Tuesday, March 19, 2013

Random Story I Thought Of Part 3


In case the title didn’t give it away, this is part 3. Here is part 1… and part 2.

A few minutes later, I was back inside, staring out the window at the field. However, not too long after I had gone inside, my stomach had started growling, and since the only food I had seen since arriving were the interesting-looking fruit in the bedroom, I decided to attempt eating some of those. I walked over to the table in the center of the room, and hesitantly picked up a large round white fruit.
“Here goes,” I murmured to myself, and took a small bite out of the albino fruit.
Oddly, it tasted like a pear that had been sprinkled with sugar. I finished the fruit off, hoping that it wasn’t as unhealthy as it tasted, then decided to try a different fruit,  this time a purple one, shaped like a pomegranate. Again, I started with a small bite.
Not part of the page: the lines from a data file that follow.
/-- S6: the owners' own decisions. -/
def ownDrops (a : Screened) (cols : List Col) : Screened :=
  cols.foldl (fun b x => match x.k with
    | .own o => if x.v = 0 then b else b.put o x.v
    | _ => b) a

/-- S6, R133: D1 and D2 spreads in increasing column order. DESIGN CHOICE (log 145): a spread drop may land on a column whose own
drops an uncorrectable word suppresses (R129): its owner counts as free. -/
def spreadDrops (a : Screened) (cols : List Col) : Screened :=
  (windows none cols).foldl
    (fun b w =>
      let x := w.2.1
      match x.k with
      | .spread _ =>
        if x.v = 0 then b
        else
          let t := Sparse.get (fun _ => 0) b.toggle x.c
          let free (y : Option Col) : Option Nat := match Col.taker y with
            | some o => if b.drop o = 0 then some o else none
            | none => none
          let first := free (if t = 0 then w.1 else w.2.2)
          let second := free (if t = 0 then w.2.2 else w.1)
          match (match first with | some o => some o | none => second) with
          | some o =>
            { b.put o x.v with spreadN := b.spreadN + 1, toggle := Sparse.put (fun _ => 0) b.toggle x.c (1 - t) }
          | none => { b with lostN := b.lostN + 1 }
      | _ => b) a

/-- S6, R134: substitution moves. DESIGN CHOICE (log 145): in increasing column order, which decides the code that stays where two
moves of a D2 line reach one substitute. -/
def substDrops (a : Screened) (cols : List Col) : Screened :=
  cols.foldl (fun b x => match x.k with
    | .subst _ k =>
      if x.v = 0 then b
      else if b.drop k = 0 then { b.put k x.v with substN := b.substN + 1 }
      else { b with substN := b.substN + 1, collideN := b.collideN + 1 }
    | _ => b) a

/-- Without repeats. -/
def dedup (l : List Nat) : List Nat := l.foldl (fun a x => if a.contains x then a else a ++ [x]) []

/-- R35: an access corrects the correctable words among ws and counts them. -/
def State.correct (s : State) (k : Store) (ws : List Nat) : State :=
  s.forEach (dedup (ws.filter (s.isCe k))) fun s w => { s.mend k w with eccCount := s.eccCount + 1 }

/-- R123: the entries that the line reads: those of owners, and those of the substitutes that hidden owners name; a SUBST
beyond the port's own entries names none (R131). -/
def State.lineNat (s : State) (p n : Nat) (cs : List Nat) : List Nat :=
  cs.flatMap fun c => match s.owner p n c with
    | none => []
    | some o => if natHidden (s.natA p o) && natSubstEn (s.natA p o) && decide (natSubst (s.natA p o) < 12288) then
      [o, natSubst (s.natA p o)] else [o]

/-- R360, R378: the stop-request line of port p asserts: the port is served before the command ends. -/
def State.stopPort (s : State) (p : Nat) : State := { s with kps := { s.kps with stops := insertNat p s.kps.stops } }

/-- R123: port p reads NAT entries that cannot be corrected: the cause, and a message for each that orders Port
Safe. The UL-24 profile has no screening page to show the cause. -/
def State.natErrors (s : State) (p : Nat) (bad : List Nat) : State :=
  let s := s.when (!bad.isEmpty && !s.ul24) fun s => s.raiseScr Reg.SCR_CAUSE_NAT_UE p
  (s.forEach bad fun s j => s.send 1 p kindNatUe 2 j).when (!bad.isEmpty) fun s => s.stopPort p

/-- R35, R123: screening, the port-timing island or the health unit reads entries js of port p's active NAT: correctable words
are corrected and counted, and uncorrectable entries are the NAT failure. -/
def State.readNat (s : State) (p : Nat) (js : List Nat) : State :=
  (s.correct .nat (js.map fun j => (12288 * p + j) / 2)).natErrors p (dedup (js.filter (s.natUe p)))

/-- R131: a hidden owner of the line asks for a substitute that is not usable. -/
def State.substBad (s : State) (p n : Nat) (cs : List Nat) : Bool :=
  cs.any fun c => match s.hideOf p n c with
    | .spread o => natSubstEn (s.natA p o)
    | _ => false

/-- R35: the line buffers of the columns cs of port p, and their error state, are written again: they hold no error any
more. -/
def State.rewriteLine (s : State) (p : Nat) (cs : List Nat) : State :=
  let hit (e : Store × Nat) : Bool := (e.1 == .lineBuf || e.1 == .errState) && cs.any fun c => e.2 == 1536 * p + c / 8
  { s with ue := s.ue.filter fun e => !hit e, ce := s.ce.filter fun e => !hit e }

/-- R124: screening of page line n of port p from its row: the S6 decisions and the state after. DESIGN CHOICE (log 145):
the detail of DATA_UE is the mask address of the first column whose word is bad, for a line-buffer or error-state word too. -/
def State.screenLine (s : State) (p n format : Nat) (row : List Byte) : State × Sparse Nat :=
  let g := p / 12; let m := p % 12
  let x := s.port p
  let c8 := decide (format ≤ 1)
  let vals := unpack format row
  let ids := List.range vals.length
  let cols0 := (ids.zip vals).map fun e => (⟨e.1, e.2, s.hideOf p n e.1⟩ : Col)
  let a0 : Screened := ⟨[], x.carry, x.toggle, 0, 0, 0, 0⟩
  let (cols1, a1) := if c8 && !s.ul24 then spreadC8 (s.aget Reg.SCR_PCFG_SPREAD g m) a0 cols0 else (cols0, a0)
  let cols2 := if c8 then s.thresholdCols p n cols1 else cols1
  let ue := !s.ul24 && ids.any fun c => s.colUe p n c c8
  let cols := if ue then cols2.map fun y => if s.colUe p n y.c c8 then { y with v := 0 } else y else cols2
  let a2 := ownDrops a1 cols
  let a3 := if c8 || s.ul24 then a2 else spreadDrops a2 cols
  let a := substDrops a3 cols
  let nats := s.lineNat p n ids
  let sb := !s.ul24 && s.substBad p n ids
  let s := s.setPort p { x with carry := a.carry, toggle := a.toggle }
  let s := (s.readNat p nats).correct .ramp [p]
  if s.ul24 then (s, a.drops)
  else
    let s := (s.colCes p n ids c8).foldl (fun s e => (s.mend e.1 e.2).fadd Reg.SCR_ECC_CE_COUNT 1 g) s
    let s := s.fadd Reg.SCR_SUBST_CNT_COUNT a.substN g m
    let s := s.fadd Reg.SCR_SPREAD_CNT_COUNT a.spreadN g m
    let s := s.fadd Reg.SCR_LOST_CNT_COUNT a.lostN g m
    let s := s.fadd Reg.SCR_COLLIDE_CNT_COUNT a.collideN g m
    let s := s.when (a.lostN != 0) fun s => s.raiseScr Reg.SCR_CAUSE_LOST p
    let s := s.when (a.collideN != 0) fun s => s.raiseScr Reg.SCR_CAUSE_COLLIDE p
    let s := s.when sb fun s => s.raiseScr Reg.SCR_CAUSE_SUBST_BAD p
    let s := s.when ue fun s =>
      ((s.raiseScr Reg.SCR_CAUSE_ECC_UE p).markDefect p).send 0 (24 + g) kindDataUe 1
        (8 * s.maskWord p n ((ids.find? fun c => s.colUe p n c c8).getD 0))
    (s.rewriteLine p ids, a.drops)

/-- R112, R214, R216: the timing line's whole-line delay of nozzle j of port p. -/
def State.nozzleK (s : State) (p j : Nat) : Int :=
  if s.ul24 then 0
  else
    let d := j / 3072
    let r := if s.dieRows p d = 2 then j % 3072 % 2 else 0
    s.rowK p d r

/-- S7 (R216): the decisions of timing line m, from the S6 decisions of the page lines it draws on. -/
def State.handOver (s : State) (p m pageLines : Nat) (decs : List (Nat × Sparse Nat)) : Sparse Nat :=
  decs.foldl
    (fun acc e =>
      if e.1 < pageLines ∧ e.1 ≤ m then
        (e.2.filter fun d => s.nozzleK p d.1 == (m : Int) - (e.1 : Int) && decide (s.nozzleK p d.1 ≤ 7)).foldl
          (fun acc d => Sparse.put (fun _ => 0) acc d.1 d.2) acc
      else acc) []

end Sys2Proof.Machine
end

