/-- R98, R212: the reader discards page `pg` at port p without check. -/
def State.discards? (s : State) (p pg : Nat) : Bool :=
  let r := s.ring p
  r.gone pg || r.sLost || (r.met.isNone && pg != s.aget Reg.PL_GRP_ORG_PAGE_PAGE (12 * (p / 12)))

/-- R212: the start of page `pg` as the headers met so far tell it. -/
def Ring.startOf (r : Ring) (pg : Nat) : Option Int :=
  match r.met with
  | some q =>
    if r.sLost then none else if pg = q.page then some q.start
    else if pg = (q.page + 1) % 2 ^ 32 then some (q.start + q.pageLines + q.gap) else none
  | none => none

/-- R98, R37: page `pg` has passed while port p was out of its page flow: the port is out of it and the device is running,
or it joins the running device and the page had been reached before. -/
def State.hasPassed (s : State) (p pg : Nat) : Bool :=
  let at0 : Option Rat := match (s.port p).sq with
    | SeqState.idle => if s.devState = .idle then none else s.whereNow p
    | .armed => (s.flow p).joining
    | _ => none
  match at0, (s.ring p).startOf pg with
  | some x, some S => decide (s.dueAt p S 0 ≤ x)
  | _, _ => false

/-- R108: an uncorrectable word of a block that port p's reader reads. -/
def State.blockUe (s : State) (p a : Nat) : State :=
  (s.raiseBnd Reg.BND0_CAUSE_ECC_UE p).setWord (Reg.BND_ECC_UE_ADDR_ECC_UE_ADDR.addr) (BitVec.ofNat 32 (a / 8 * 8))

/-- R96: a header has failed: the ring halts. -/
def State.haltRing (s : State) (p code : Nat) (ue : Option Nat) : State :=
  let r := s.ring p
  let s := s.setRing p { r with st := .halted, hdrCode := code }
  let s := match ue with
    | some a => if code = 10 then s.blockUe p a else s
    | none => s
  (s.fput Reg.BND_RSTAT_HDR_ERR 1 0 p).raiseBnd Reg.BND0_CAUSE_HDR_ERR p

/-- R35, R108: the reader reads the 64-byte block at a position: its correctable words are corrected and counted. -/
def State.mendBlock (s : State) (p pos : Nat) : State :=
  let r := s.ring p
  let words := (List.range 8).map fun k => (65536 * r.base + (if r.bytes = 0 then 0 else (pos + 8 * k) % r.bytes)) / 8
  s.forEach (words.filter (s.isCe .band)) fun s w =>
    ((s.mend .band w).fadd Reg.BND_ECC_CE_ECC_CE 1).raiseBnd Reg.BND0_CAUSE_ECC_CE p

/-- R93 to R99, R212: BAND_HEADER. -/
def State.bandHeader (s : State) (p : Nat) : State :=
  let r := s.ring p
  if r.st ≠ .run ∨ r.wpos < r.hpos + 64 then s
  else
    let s := s.mendBlock p r.hpos
    let bs := s.ringBytes p r.hpos 64
    let h := parseHdr bs
    let ue := s.ringUe p r.hpos
    let passed := s.hasPassed p h.page
    let drop := passed || s.discards? p h.page
    let code := if drop then 0
      else let c := s.check16 p bs ue.isSome
        if c ≠ 0 then c else r.check710 h
    if code ≠ 0 then s.haltRing p code ue
    else
      let hcrc := ue.isNone && (crc32c (bs.take 60)).toNat == hdrWord bs 15
      let s := (s.when passed fun s => s.setRing p ((s.ring p).discardTo h.page h.page)).meetPage p h hcrc
      s.takeBand p h (drop || (s.ring p).sLost) false
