-- ==== Sys2Proof/Machine/Feedback.lean ====
section
/-! DEFINITION. Feedback channels (R198 to R210): counting, double transitions, the index, the observer, loss of
counting, and the channel commands. -/

namespace Sys2Proof.Machine

/-- R211: the groups whose media reference is channel c. -/
def State.refGroups (s : State) (c : Nat) : List Nat :=
  (List.range 8).filter fun g => !s.fixedPace g && s.refChan g == c && decide (12 * g < s.portCount)

/-- R50: a port that uses channel c as its media reference has a sequencer that is not IDLE. -/
def State.chanBound (s : State) (c : Nat) : Bool :=
  (s.refGroups c).any fun g => (members g).any fun p => (s.port p).sq != .idle

/-- Something happens at feedback channel c, whose island must run. -/
def State.onChan (s : State) (c : Nat) (f : State → State) : State :=
  if s.present .fbk c then f (s.latch .fbk c) else s

/-- R202: SOFT_MIN of channel c. -/
def State.softMin (s : State) (c : Nat) : Int :=
  signed 48 (s.wide Reg.FBK_SOFT_MIN_LO_MIN Reg.FBK_SOFT_MIN_HI_MIN c)
/-- R202: SOFT_MAX of channel c. -/
def State.softMax (s : State) (c : Nat) : Int :=
  signed 48 (s.wide Reg.FBK_SOFT_MAX_LO_MAX Reg.FBK_SOFT_MAX_HI_MAX c)

/-- R199: the place of (A, B) in the order 00, 01, 11, 10. -/
def quadPhase (a b : Bool) : Nat := if a then (if b then 2 else 3) else (if b then 1 else 0)

/-- R199, R202, R204: channel c counts one up or down, unless a soft limit discards it. The ports that follow it see the new
count at once (R224). -/
def State.countOne (s : State) (c : Nat) (up : Bool) : State :=
  let x := s.chan c
  let n := if up then x.count + 1 else x.count - 1
  if (if up then s.softMax c < n else n < s.softMin c) then s
  else
    let s := s.setChan c { x with count := n, prevCount := x.lastCount, lastCount := some s.now, lastUp := up }
    s.forEach (((s.refGroups c).flatMap members).filter fun p => decide (p < s.portCount) && (s.port p).inFlow) State.reverse

/-- R198: the filtered level of an input of channel c, from the samples up to now, oldest first: the level of more than half of
the last FILT_N; exactly half keeps the level before. Samples that are not given held that level. -/
def State.filtered (s : State) (c : Nat) (was : Bool) (samples : List Bool) : Bool :=
  let n := max 1 (s.fget Reg.FBK_CFG_FILT_N c)
  let l := samples.reverse.take n
  let high := (l.filter id).length + (if was then n - l.length else 0)
  if n < 2 * high then true else if 2 * high < n then false else was

/-- R198, R199: COUNT_TRANSITION: the samples of A and B change filtered A or B alone. -/
def execCountTransition (t : Time) (ch : Nat) (sa sb : List Bool) (s : State) : Host.Outcome State Fault Refusal :=
  let s := s.at t
  done (s.pins fun s => s.onChan ch fun s =>
    let x := s.chan ch
    let a := s.filtered ch x.a sa
    let b := s.filtered ch x.b sb
    if (a == x.a) == (b == x.b) then s
    else
      let up := decide ((quadPhase x.a x.b + 1) % 4 = quadPhase a b)
      let s := s.setChan ch { x with a := a, b := b }
      if x.st = .off then s else s.countOne ch (up != s.fbit Reg.FBK_CFG_DIR ch))

/-- R209, R378: channel c in RUN has lost its count: LOSS, FAULT, the message, and a group stop of every group that
follows it. -/
def State.chanLoss (s : State) (c : Nat) : State :=
  if (s.chan c).st = .run then
    let ref := !(s.refGroups c).isEmpty
    let s := (s.raise Reg.FBK_CAUSE_LOSS c).modChan c fun x => { x with st := .fault, faultSev2 := ref }
    if ref then s.forEach (s.refGroups c) State.groupStop |>.send 2 c kindEncLoss 2 c else s.send 2 c kindFbkFault 1 c
  else s

/-- R198, R200, R201: DOUBLE_TRANSITION: filtered A and B change in the same sample. -/
def execDoubleTransition (t : Time) (ch : Nat) (sa sb : List Bool) (s : State) : Host.Outcome State Fault Refusal :=
  let s := s.at t
  done (s.pins fun s => s.onChan ch fun s =>
    let x := s.chan ch
    let a := s.filtered ch x.a sa
    let b := s.filtered ch x.b sb
    if a == x.a || b == x.b then s
    else if x.st = .off then s.setChan ch { x with a := a, b := b }
    else
      let recent := x.doubles.filter (fun u => decide (s.now < u + 1024 * 2 * ns)) ++ [s.now]
      let s := s.setChan ch { x with a := a, b := b, coast := true, doubles := recent }
      let s := (s.fadd Reg.FBK_ERR_DOUBLE_COUNT 1 ch).raise Reg.FBK_CAUSE_DOUBLE ch
      if s.fget Reg.FBK_DBL_CFG_DOUBLE_MAX ch < recent.length then
        (s.raise Reg.FBK_CAUSE_DOUBLE_EXCESS ch).chanLoss ch
      else s)

/-- R203: an INDEX_GATE or INDEX_MISMATCH sends its message; a channel in SERVICE sends none (R205). -/
def State.indexMsg (s : State) (c detail : Nat) : State :=
  if (s.chan c).st = .service then s
  else s.send 2 c kindIndex (if (s.refGroups c).isEmpty then 0 else 1) detail

/-- R203: an index event of channel c is not valid. -/
def State.indexGate (s : State) (c : Nat) : State :=
  ((s.raise Reg.FBK_CAUSE_INDEX_GATE c).fadd Reg.FBK_IDX_ERR_GATE 1 c).indexMsg c 0

/-- R203: the index period of channel c does not match LINES. -/
def State.indexMismatch (s : State) (c : Nat) : State :=
  ((s.raise Reg.FBK_CAUSE_INDEX_MISMATCH c).fadd Reg.FBK_IDX_ERR_MISMATCH 1 c).indexMsg c 1

/-- R274: a valid index of channel c ends phase H3 of the axes that home on it. -/
def State.homeIndex (s : State) (c : Nat) : State :=
  let hit (a : Nat) : Bool :=
    (s.axis a).st == .homing && (s.axis a).homePhase == .index && s.fget Reg.AX_ENC_ENC_CH a == c
  s.forEach ((List.range 96).filter hit) fun s a => s.modAxis a fun x => { x with homeEdge := x.q, homePhase := .settle }

/-- R203: a valid index latches the counter and checks the index period. A difference that its field cannot hold has no
stated value. -/
def State.validIndex (s : State) (c : Nat) : State :=
  let x := s.chan c
  let old := signed 48 (s.wide Reg.FBK_IDX_POS_LO_POS Reg.FBK_IDX_POS_HI_POS c)
  let delta := x.count - old
  let lines := s.fget Reg.FBK_LINES_LINES c
  let s := s.putWide Reg.FBK_IDX_POS_LO_POS Reg.FBK_IDX_POS_HI_POS (unsign 48 x.count) c
  let s := (s.setChan c { x with idxSeen := true, i := true }).homeIndex c
  if !x.idxSeen then s
  else
    let fits := decide (-(2 ^ 31 : Int) ≤ delta ∧ delta < 2 ^ 31)
    let s := if fits then s.fput Reg.FBK_IDX_DELTA_DELTA (unsign 32 delta) c
             else s.drew.fput Reg.FBK_IDX_DELTA_DELTA s.drawn c
    let off := ((delta.natAbs : Int) - 4 * lines).natAbs
    if lines ≠ 0 ∧ s.fget Reg.FBK_INDEX_TOL_TOL c < off then s.indexMismatch c else s

/-- R198, R203: INDEX_EVENT: the samples of I: a rising edge of filtered I is an index event, a falling one only ends it. -/
def execIndexEvent (t : Time) (x : IndexSamples) (s : State) : Host.Outcome State Fault Refusal :=
  let s := s.at t
  let ch := x.ch
  let si := x.samples
  done (s.pins fun s => s.onChan ch fun s =>
    let x := s.chan ch
    let i := s.filtered ch x.i si
    if x.i || !i then s.setChan ch { x with i := i }
    else if x.st = .off ∨ !s.fbit Reg.FBK_CFG_IDX_EN ch then s.setChan ch { x with i := true }
    else if x.a == s.fbit Reg.FBK_CFG_GATE_A ch && x.b == s.fbit Reg.FBK_CFG_GATE_B ch then s.validIndex ch
    else (s.setChan ch { x with i := true }).indexGate ch)

/-- R206: din of channel c, in µs. -/
def State.filterDelay (s : State) (c : Nat) : Rat :=
  ((5 + 2 * (max 1 (s.fget Reg.FBK_CFG_FILT_N c) / 2) : Nat) : Rat) / 1000

/-- R207: ω of channel c, in 1/µs. -/
def State.omega (s : State) (c : Nat) : Rat :=
  2 * pi * (max 100 (min 20000 (s.fget Reg.FBK_OBS_CFG_BW c)) : Nat) / 1000000

/-- R206 to R208: one tick of the observer, at its sample instant. -/
def State.observe (s : State) (c : Nat) : State :=
  let x := s.chan c
  let w := s.omega c
  let coast := x.coast || x.st == .off
  let e := if coast then 0 else (x.count : Rat) + x.v * s.filterDelay c - x.x
  let ts : Rat := 1 / 10
  s.setChan c
    { x with
      x := x.x + ts * (x.v + 3 * w * e), v := x.v + ts * (x.acc + 3 * w * w * e), acc := x.acc + ts * (w * w * w) * e
      innov := if coast then x.innov else e
      tm := s.now, tick := (x.tick + 1) % 2 ^ 32, coast := false }

/-- R209: |e| of a tick that does not coast, or |a|, is beyond its limit. -/
def State.lossNow (s : State) (c : Nat) (coasted : Bool) : Bool :=
  let x := s.chan c
  (!coasted && decide ((max 1 (s.fget Reg.FBK_LOSS_LOSS_ERR c) : Nat) < absRat x.innov)) ||
  decide ((max 1 (s.fget Reg.FBK_LOSS_AMAX c) : Nat) < absRat x.acc * 1000000)

/-- R207, R209: OBSERVER_TICK. -/
def execObserverTick (t : Time) (ch : Nat) (s : State) : Host.Outcome State Fault Refusal :=
  let s := s.at t
  done (s.onChan ch fun s =>
    let coasted := (s.chan ch).coast || (s.chan ch).st == .off
    let s := s.observe ch
    if s.lossNow ch coasted then s.chanLoss ch else s)

/-- R50, R205, R382: SVC_ENTER of a channel. -/
def specFbkSvcEnter (s : State) (c : Nat) : CmdSpec :=
  { legal := match (s.chan c).st with
      | .off => !s.chanBound c
      | .service => false
      | .run => !s.chanBound c
      | .fault => !s.chanBound c && (!(s.chan c).faultSev2 || s.chanAcked c)
    eff := fun s => s.modChan c fun x => { x with st := .service, faultSev2 := false } }

/-- FBK_SVC_ENTER. -/
def execFbkSvcEnter (t : Time) (m : Master) (ch : Nat) (s : State) : Host.Outcome State Fault Refusal :=
  let s := s.at t
  done ((s.onChan ch id).command m .fbk ch 0x10 0 false (some (specFbkSvcEnter s ch)))

/-- R205: OFF of a channel. -/
def specFbkOff (s : State) (c : Nat) : CmdSpec :=
  { legal := (s.chan c).st == .service, eff := fun s => s.modChan c fun x => { x with st := .off } }

/-- FBK_OFF. -/
def execFbkOff (t : Time) (m : Master) (ch : Nat) (s : State) : Host.Outcome State Fault Refusal :=
  let s := s.at t
  done ((s.onChan ch id).command m .fbk ch 0x13 0 false (some (specFbkOff s ch)))

/-- R205: LOAD_POS. -/
def specLoadPos (s : State) (c : Nat) : CmdSpec :=
  { legal := (s.chan c).st == .service
    eff := fun s =>
      let n := signed 48 (s.wide Reg.FBK_SETPOS_LO_POS Reg.FBK_SETPOS_HI_POS c)
      s.modChan c fun x => { x with count := n, x := (n : Rat), v := 0, acc := 0 } }

/-- LOAD_POS. -/
def execLoadPos (t : Time) (m : Master) (ch : Nat) (s : State) : Host.Outcome State Fault Refusal :=
  let s := s.at t
  done ((s.onChan ch id).command m .fbk ch 0x18 0 false (some (specLoadPos s ch)))

/-- R205, R211: SVC_LEAVE of a channel: its output is valid, and REF_LOSS ends at the ports that follow it. -/
def specFbkSvcLeave (s : State) (c : Nat) : CmdSpec :=
  { legal := (s.chan c).st == .service
    eff := fun s =>
      let s := s.forEach ((s.refGroups c).flatMap members) fun s p => s.latch .ft p
      s.modChan c fun x => { x with st := .run } }

/-- FBK_SVC_LEAVE. -/
def execFbkSvcLeave (t : Time) (m : Master) (ch : Nat) (s : State) : Host.Outcome State Fault Refusal :=
  let s := s.at t
  done ((s.onChan ch id).command m .fbk ch 0x11 0 false (some (specFbkSvcLeave s ch)))

/-- R205: CLR_CNT of a channel. -/
def specFbkClrCnt (c : Nat) : CmdSpec :=
  { eff := fun s => ((s.fput Reg.FBK_ERR_DOUBLE_COUNT 0 c).fput Reg.FBK_IDX_ERR_MISMATCH 0 c).fput Reg.FBK_IDX_ERR_GATE 0 c }

/-- FBK_CLR_CNT. -/
def execFbkClrCnt (t : Time) (m : Master) (ch : Nat) (s : State) : Host.Outcome State Fault Refusal :=
  let s := s.at t
  done (s.command m .fbk ch 0x02 0 false (some (specFbkClrCnt ch)))

end Sys2Proof.Machine
end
This one was also sweet, but instead of a pear, it tasted like a peach, mixed with apricot.
It was just when I had finished this particular fruit when a boy, one who looked about my age, appeared at the window facing the cliff. He had straight chestnut hair trimmed above his ears, with eyes matching the color of his hair, although curiously, his eyes were not shaped like DeLane’s.
“Hi!” He said enthusiastically, with a deeper voice than I had expected, and an accent. After a pause, he asked, “may I come in?”
“Um,” I said, frozen in place. “Sure, why not?”
The boy disappeared from the window, but was inside my room within moments. He stood at the door awkwardly for a moment, then poked his head through the door to the main room. “Lyanna,” I heard him say quietly, then add something in the foreign language.
He turned around, looking back at me, and grinned nervously. Soon after, Lyanna stepped into the room, looking at the floor.
“Hey, Lyanna,” I said to the young girl, remembering how she had left earlier. “How did you disappear like that?”
The boy immediately turned to Lyanna for a translation, waving his hands around a little to emphasize what he was asking for. A little frustrated, Lyanna told the boy what I’d said, then turned back to me. “It matters not,” she replied, and after some coaxing from the boy, repeated to him what she had said to me, in his language. “This,” Lyanna gently told me, gesturing to the tall boy, “is Sanum Levi. He desperately wanted to meet you,” she said, then turned to the boy and added something in his language with an upset look in her eyes. The boy smiled nervously and backed away from her a step.
They conversed in their language for a little, so I licked my fingers to clean them from the fruits I had eaten, while awkwardly watching the two.
After about a minute, Lyanna stormed out, Sanum pulled out my desk chair, and slumped down in it, staring out the window facing the meadow.
“Um,” I said, and stepped towards him. “Hi.”
He sighed. “Hi.” After a pause, he exasperatedly added, “May I come in?”
I stared at him a moment, confused, and then Sanum started laughing. He stood up, repeated the words I had first heard when I arrived, and left the room. Taking it as ‘come here’, I followed him into the field and found him leaping onto a grey horse.
“Whoa.” I said quietly, and soon after, the grey horse Sanum was on trotted up to me.
“Okay,” I said. “You’ve convinced me that these are not, in fact, wild horses.”
Sanum laughed, almost making me feel like he could understand me, then gestured to the horses, saying something in his language.
“Me?” I asked, pointing to myself.
“Ze,” Sanum replied. “Me.”
I smiled at his language mistake, and climbed on the nearest horse, the brown one that had had the habit of following me from the beginning. It was easier than I had expected. As soon as I was up all right on the horse, Sanum took off toward the waterfall, shouting, “chaaalaaa!”
I laughed, and followed him. That wasn’t my first time riding a horse, but it was my first time riding one without a saddle, so although I had a foundation, I still had trouble riding the horse, and so had difficulty keeping up with Sanum, who had nearly made it to the waterfall already.
“Hey, wait up!” I called after him, but his only response was to turn around, and I thought I could see him grinning.
A few minutes later, I arrived at the waterfall, where Sanum had been waiting a while, and where he had cheered me on.
“Fijana!” He cried impatiently, with a hint of a smile on his face.
“Um, sorry?” I said hesitantly, and dropped off of the horse, who immediately started grazing. I stared at the horse for a moment, puzzled, then turned around, but Sanum had disappeared.